Obviously, it would be easier if all government institutions organized their data this way. This provides a good rationale for supporting open data laws. Often though the data is not so neatly organized and must be extracted.

There are means of collecting and extracting data usually left to those focusing on data journalism. Still understanding these methods so as to better work as or along with data journalists seems a good idea.

A primary means of extracting data is called scraping: using Google Drive spreadsheets or other online tools such as OutWit Hub ,, Chrome extension Scraper or Scraperwiki. With a Google Drive spreadsheet which is available to just about everyone, it is matter of using the function formula =ImportHtml(“URL","query",index) with the URL of interest address in quotations, the type of data format which is either table or list you want, also in quotations and the sequence number of specific table or list that you want which is not in quotes.

As an example, the World Cup has been ongoing for the last few days so the course provides a FIFA webpage that publishes information on football agents in Cyprus. The formula for extracting the first table on the page is =ImportHtml(“”,”table”,1). Be warned though, you cannot just copy and paste from a Page or Word document or even blog post.

The New Community Paradigms wiki provides a variety of different of organizations, often through Facebook connections, outside the framework of institutional government that can provide knowledge and advice on a range of issues.

You need to map out what you’re interested in and which organizations, both governmental and non-governmental deal with that area. You might also seek other experts or pro-amateurs that collect and publish data by thinking about the people affected by the issue that interests you.

If looking for data in specialized areas of knowledge then you need to understand the jargon or professional language used in that arena. Sometimes you have to pick up the telephone and ask someone.

Data journalism pursues in depth analytical stories that may be beyond the capacity or interest of an organization focused on particular community issues. There may be times though when statistics or data on a certain issue are needed to make a case for change in a community. There are a number of different types of sources of information available to build a case for change.

1) National statistical organizations

2) Local, regional and national governments and departments

3) International bodies

4) Regulators and auditing bodies

5) Charities and non-profit institutions

6) Corporations

7) Professional bodies and unions

8) Open data initiatives in your field

Google’s Public Data page

The Guardian’s datastore


At some point, these efforts take on the aspects of a long term campaign by an established and organized group rather than one time issues. Maintaining a data library then becomes essential. The course suggests using social bookmarking services such as Delicious or This site uses the Diigo Group Page feature for new community paradigms to organize sites and related tags. You can also keep records of your sources in a master document (Google Docs, Microsoft Excel).

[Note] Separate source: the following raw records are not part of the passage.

-- ==== Sys2Proof/WellFormed.lean ====
section
/-! DEFINITION. What an instruction and a section must satisfy to mean anything: every register number
is one of the 32 general registers (spec 10 R20, 30 R81), and a section's content has its stated size
and lies inside the address space (20 R55). -/

namespace Sys2Proof

/-- The register numbers an instruction names. -/
def Instr.regNums : Instr → List Nat
  | .sll rd rt _ | .srl rd rt _ | .sra rd rt _ => [rd, rt]
  | .sllv rd rt rs | .srlv rd rt rs | .srav rd rt rs => [rd, rt, rs]
  | .jr rs => [rs]
  | .jalr rd rs => [rd, rs]
  | .syscall | .brk | .trap => []
  | .mfhi rd | .mflo rd => [rd]
  | .mthi rs | .mtlo rs => [rs]
  | .mult rs rt | .multu rs rt | .div rs rt | .divu rs rt => [rs, rt]
  | .add rd rs rt | .addu rd rs rt | .sub rd rs rt | .subu rd rs rt | .and rd rs rt
  | .or rd rs rt | .xor rd rs rt | .nor rd rs rt | .slt rd rs rt | .sltu rd rs rt => [rd, rs, rt]
  | .beq rs rt _ | .bne rs rt _ => [rs, rt]
  | .blez rs _ | .bgtz rs _ => [rs]
  | .addi rt rs _ | .addiu rt rs _ | .slti rt rs _ | .sltiu rt rs _ | .andi rt rs _
  | .ori rt rs _ | .xori rt rs _ => [rt, rs]
  | .lui rt _ => [rt]
  | .lb rt _ rs | .lh rt _ rs | .lw rt _ rs | .lbu rt _ rs | .lhu rt _ rs
  | .sb rt _ rs | .sh rt _ rs | .sw rt _ rs => [rt, rs]
  | .j _ | .jal _ => []

/-- Every register number of the instruction is one of 0..31 (10 R20, 30 R81). -/
def Instr.wellFormed (i : Instr) : Bool :=
  i.regNums.all (· < Config.generalRegs)

/-- The section's content has the stated size (20 R55). -/
def Section.sizeMatches (c : Section) : Bool :=
  c.content.length == c.size

/-- The section starts at an address and does not run past 0xFFFFFFFF (20 R55, 70 R301). -/
def Section.inAddressSpace (c : Section) : Bool :=
  decide (c.start < Config.addrSpace ∧ c.start + c.size ≤ Config.addrSpace)

/-- A section the loader may hand over (20 R55, 70 R301). -/
def Section.wellFormed (c : Section) : Bool :=
  c.sizeMatches && c.inAddressSpace

end Sys2Proof
end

Proper tagging allows you to find your data fast.

If starting to work as an organized group for change through new community paradigms, then the basic idea behind organizing your means of accessing, extracting, collecting and analyzing data in this fashion is the same as it is for data journalism.

"If you need to do something more than once, get a computer to do it for you," Charles Arthur (The Guardian).

Finally, even if the data is not available or not made accessible by a government institution or city hall, it still raises questions. Why is there a lack of data? What are the implications if certain data is not collected? What about data that exists but is not shared? These concerns still fall under the endeavor to create new community paradigms.